Claude.ai connects to Graph Memory using its "Add custom connector" dialog, which uses the OAuth 2.0 Authorization Code + PKCE flow.

  1. In Claude.ai, open Settings > Connectors and click Add custom connector

  2. Enter the MCP server URL:

    https://yourserver.com/mcp/your-project
  3. Claude.ai will redirect you to the Graph Memory consent page at /ui/auth/authorize. If you are not already logged in, you will be taken to the login page first.

  4. After approving on the consent page, Claude.ai receives an authorization code and exchanges it for tokens automatically.

  5. The connection is established.
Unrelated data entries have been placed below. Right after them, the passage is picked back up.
/-- A unit is complete: it is encoded and folded, and its program is asked for unless its column is carried by parity (06 R296). -/
def Mach.unitFull (nsid zi row col : Nat) (m : Mach) : Mach :=
  match m.med.units.find? (fun u => u.is nsid zi row col) with
  | none => m
  | some u =>
    let u := { u with full := true, done := u.done || m.carriedUnit u }
    let m := (m.updUnit nsid zi row col fun _ => u).wantFold u
    if u.done then m else m.wantUnit u

/-- The end of a codec task that folds a unit (06 R296). -/
def Mach.foldDone (key : Nat × Nat × Nat × Nat) (m : Mach) : Mach :=
  (m.updUnit key.1 key.2.1 key.2.2.1 key.2.2.2 fun u => { u with folded := true }).tryParity key.1 key.2.1 key.2.2.1

/-- Put the bytes of `n` blocks from offset `o` into their units, `steps` units at most; a unit that fills is complete. -/
def Mach.addUnits (nsid zi plot u a : Nat) : Nat → Nat → Nat → Mach → Mach
  | 0, _, _, m => m
  | steps + 1, o, n, m =>
    if n = 0 ∨ a < 2 then m
    else
      let row := rowOf a u o
      let col := dcolOf a u o
      let k := Nat.min n (u - o % u)
      let have_ := m.med.units.any (fun x => x.is nsid zi row col)
      let m := if have_ then
          m.updUnit nsid zi row col fun x => { x with bytes := x.bytes + 4096 * k, plots := addPlot plot (4096 * k) x.plots }
        else m.onMed fun x => { x with units := x.units ++
          [{ nsid := nsid, zone := zi, row := row, col := col, bytes := 4096 * k, full := false, issued := false,
             done := false, folded := false, lost := false, plots := [(plot, 4096 * k)] }] }
      let m := if o % u + k = u then m.unitFull nsid zi row col else m
      Mach.addUnits nsid zi plot u a steps (o + k) (n - k) m

/-- The controller or Finish completes the open unit of a zone with filler, and the parity of its last row follows
(03 R142, 06 R298). -/
def Mach.flushUnits (nsid zi : Nat) (m : Mach) : Mach :=
  let open_ := (m.unitsOf nsid zi).filter (fun u => !u.full)
  let m := open_.foldl (fun m u => m.unitFull nsid zi u.row u.col) m
  (dedup ((m.unitsOf nsid zi).map (fun u => u.row))).foldl (fun m row => m.tryParity nsid zi row) m

/-- Put a zone into state Full with WP at ZCAP (03 R142). -/
def Mach.zoneFull (nsid zi : Nat) (m : Mach) : Mach :=
  let m := m.updZone nsid zi fun z => { z with st := .full, wp := z.zcap, adm := z.zcap }
  m.flushUnits nsid zi

/-! ## Stripe-row reservations (07 R376, R377) -/

/-- The unit slots of a stripe row are reserved. -/
def Mach.rowHeld (m : Mach) (nsid zi row : Nat) : Bool :=
  m.stg.rows.any (fun r => r.nsid == nsid && r.zone == zi && r.row == row)

/-- Unit slots of a pool E segment for a unit size (07 R376). -/
def segSlots (usize : Nat) : Nat := if usize = 0 then 0 else 16777216 / usize

/-- Free unit slots of the segments that a plot holds in an acre for a unit size, in order. -/
def Mach.openSlots (m : Mach) (acre plot usize : Nat) : List (Nat × Nat) :=
  (m.stg.segs.filter (fun s => s.acre == acre && s.plot == plot && s.usize == usize)).flatMap fun s =>
    ((List.range (segSlots usize)).filter (fun i => !s.taken.contains i)).map (fun i => (s.buf, i))

/-- Reserve the unit slots of a row for a plot, with its parity accumulator where pool D has a buffer (07 R377, 06 R296);
none while no segment can be had. -/
def Mach.reserveRow (nsid zi row plot : Nat) (m : Mach) : Option Mach :=
  let z := m.zone nsid zi
  let a := bedAcre z.bed
  let usize := 4096 * (m.ns nsid).unitLen
  let need := z.a - 1
  let got : Option Mach :=
    if !m.acreUp a then none
    else if need ≤ (m.openSlots a plot usize).length then some m
    else match m.serveBuf a plot 4 with
      | .inl r => some (r.2.2.onStg fun g => { g with segs := g.segs ++ [{ acre := a, buf := r.2.1, plot := plot, usize := usize, taken := [] }] })
      | .inr _ => none
  match got with
  | none => none
  | some m =>
    let parts := (m.openSlots a plot usize).take need
    let use := fun (s : Seg) =>
      if s.acre = a then { s with taken := s.taken ++ (parts.filter (fun p => p.1 == s.buf)).map (fun p => p.2) } else s
    let m := m.onStg fun g => { g with segs := g.segs.map use }
    let r : Option Nat × Mach := match m.serveBuf a (internalOwner 3) 3 with
      | .inl r => (some r.2.1, r.2.2)
      | .inr _ => (none, m)
    some (r.2.onStg fun g => { g with rows := g.rows ++
      [{ nsid := nsid, zone := zi, row := row, plot := plot, slots := parts, acre := a, acc := r.1 }] })

/-! ## Failures of blocks and dies -/

/-- Zones (and headland slots) bound on a bed: namespace, number and zone. -/
def Mach.zonesOn (m : Mach) (b : Nat) : List (Nat × Nat × Zone) :=
  (m.med.zones.filter (fun e => e.2.bound && e.2.bed == b)).map (fun e => (e.1 / 2 ^ 20, e.1 % 2 ^ 20, e.2))

/-- Column of a zone on a die, if it has one. -/
def Zone.colOn (z : Zone) (die : Nat) : Option Nat :=
  (List.range z.a).find? (fun ci => z.dieOf ci == die)

/-- A second column of a zone is lost: the blocks of that column that lie on media are lost (03 R154). -/
def Mach.loseColumn (nsid zi ci : Nat) (m : Mach) : Mach :=
  let n := m.ns nsid
  let z := m.zone nsid zi
  let hit := fun (k : Nat) =>
    decide (k / 2 ^ 44 = nsid) &&
    (match m.locate nsid (k % 2 ^ 44) with
     | some (zz, o) =>
       decide (zz = zi) && decide (o < z.wp ∨ n.headland = true) &&
         decide (dataCol z.a zi (rowOf z.a n.unitLen o) (dcolOf z.a n.unitLen o) = ci) &&
         (m.rowUnits nsid zi (rowOf z.a n.unitLen o)).isEmpty
     | none => false)
  (m.onMed fun x => { x with store := x.store.map fun e => if hit e.1 then (e.1, { e.2 with lost := true }) else e }).record
    0x0308 z.bed (bedAcre z.bed + 1)

/-- A column of a zone is carried by parity from now on (03 R151): its units waiting for the die are folded. A second such
column loses its data (03 R154). -/
def Mach.carry (nsid zi ci : Nat) (m : Mach) : Mach :=
  let z := m.zone nsid zi
  if (z.colAt ci).carried then m
  else
    let second := z.cols.any (fun c => c.carried)
    let m := m.updZone nsid zi fun z => { (z.updCol ci fun c => { c with carried := true }) with carriedF := true }
    let m := if second then m.loseColumn nsid zi ci else m
    let gone := fun (r : SlotReq) => match r.purp with
      | .unit a b row col => a == nsid && b == zi && unitCol z.a zi row col == ci
      | _ => false
    let m := m.onMed fun x => { x with reqs := x.reqs.filter (fun r => !gone r), wants := x.wants.filter (fun r => !gone r) }
    let mine := (m.unitsOf nsid zi).filter (fun u => u.full && !u.done && unitCol z.a zi u.row u.col == ci)
    mine.foldl (fun m u =>
      if u.col + 1 = z.a then m.closeRow nsid zi u.row
      else (m.updUnit nsid zi u.row u.col fun u => { u with done := true, issued := false }).tryParity nsid zi u.row) m

/-- A Zone Management Send that names one zone and has not reached its commit point (03 R153 item 4). -/
def Mach.sendsTo (m : Mach) (nsid zi : Nat) (c : Cmd) : Bool :=
  c.sq != 0 && c.sqe.opc == 0x79 && !c.sqe.selectAll && c.sqe.nsid.toNat == nsid && decide (c.sqe.slba / (m.ns nsid).zsze = zi) && !c.committed &&
    c.stage != .done && c.stage != .finished

/-- A bed becomes Worn (03 R153): its bound zones become Read Only, uncommitted commands to them fail, and the Empty and
unbound Full zones of namespaces left without another bed become Offline. -/
def Mach.wearBed (b : Nat) (m : Mach) : Mach :=
  if (m.bed b).worn then m
  else
    let m := (m.updBed b fun x => { x with worn := true }).record 0x0302 b (bedAcre b + 1)
    let zs := (m.zonesOn b).filter fun e =>
      !(m.ns e.1).headland && e.2.2.st != .readOnly && e.2.2.st != .offline
    let m := zs.foldl (fun m e =>
      let m := m.front.inflight.foldl (fun m c =>
        if c.admitted && c.sqe.nsid.toNat == e.1 && c.zone == some e.2.1 then
          ((m.unstage c.stamp).squashDescs c.stamp).failWith c.stamp St.zoneReadOnly
        else if m.sendsTo e.1 e.2.1 c then (m.dropTasks c.stamp).failWith c.stamp St.zoneReadOnly
        else m) m
      let m := m.updZone e.1 e.2.1 fun z => { z with st := .readOnly, adm := z.wp }
      m.zoneNotice e.1 e.2.1) m
    let m := m.med.ns.foldl (fun m e =>
      if e.2.exists_ && !e.2.headland && (m.nsBeds e.2).all (fun x => (m.bed x).worn) then
        (List.range e.2.zones).foldl (fun m zi =>
          let z := m.zone e.1 zi
          if z.st = .empty ∨ (z.st = .full ∧ z.bound = false) then
            (m.updZone e.1 zi fun z => { z with st := .offline }).zoneNotice e.1 zi
          else m) m
      else m) m
    m.noteBed b

/-- A block is retired: the die's spare count falls by one (05 R252). -/
def Mach.retireBlock (die block : Nat) (m : Mach) : Mach :=
  (m.updDie die fun d =>
    { d with retired := d.retired + 1, bad := if d.bad.contains block then d.bad else block :: d.bad,
             used := if d.used.contains block then d.used else block :: d.used, spares := d.spares - 1 }).noteBed (dieBed die)

/-- Splices made in a column so far. -/
def Col.splices (c : Col) : Nat := c.blocks.length - 1

/-- The controller's Finish of a zone with a carried column, or the end of one (03 R151): WP goes to ZCAP, ZFC is set and a
notice is posted. -/
def Mach.finishZone (nsid zi : Nat) (m : Mach) : Mach :=
  let z := m.zone nsid zi
  if z.st.isActive then
    let m := (m.updZone nsid zi fun z => { z with zfc := true }).zoneFull nsid zi
    (m.zoneNotice nsid zi).record 0x0300 z.bed (bedAcre z.bed + 1)
  else m

/-- The zone still has commands admitted and not committed. -/
def Mach.zoneBusy (m : Mach) (nsid zi : Nat) : Bool :=
  m.front.inflight.any (fun c => c.admitted && c.sqe.nsid.toNat == nsid && c.zone == some zi)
Claude.ai will use refresh tokens to maintain the session without requiring you to re-approve.

Two requirements must be met before connecting:

  • The server must be accessible at a public HTTPS URL (localhost will not work)

  • jwtSecret must be configured in graph-memory.yaml:

    server:
    jwtSecret: "your-secret-key-here"

    Generate a strong secret with: openssl rand -base64 32

If your Claude.ai version still uses the older connector dialog with explicit Client ID and Client Secret fields, use client_credentials instead: set Client ID to your userId and Client Secret to your apiKey from graph-memory.yaml. See OAuth 2.0 flows → client_credentials above.

Auth middleware priority

When a request arrives, the server checks credentials in this order:

  1. JWT cookie -- if a jwtSecret is configured, check the mgm_access cookie
  2. Bearer token -- check the Authorization: Bearer header; accepts both API keys (mgm-...) and OAuth access tokens (JWT type oauth_access)
  3. Anonymous -- if neither is present, the request uses server.defaultAccess permissions

The first successful match determines the user identity for the request.

Note: OAuth refresh tokens (type oauth_refresh) are only accepted at POST /api/oauth/token. They cannot be used as Bearer tokens for API or MCP requests.

Password security

Passwords are hashed using Node.js crypto.scrypt with these parameters:

  • N = 65536, r = 8, p = 1, keylen = 64
  • A random 16-byte salt per password
  • Verification uses crypto.timingSafeEqual to prevent timing attacks

The hash format is: $scrypt$N$r$p$salt$hash

No external dependencies are used for password hashing.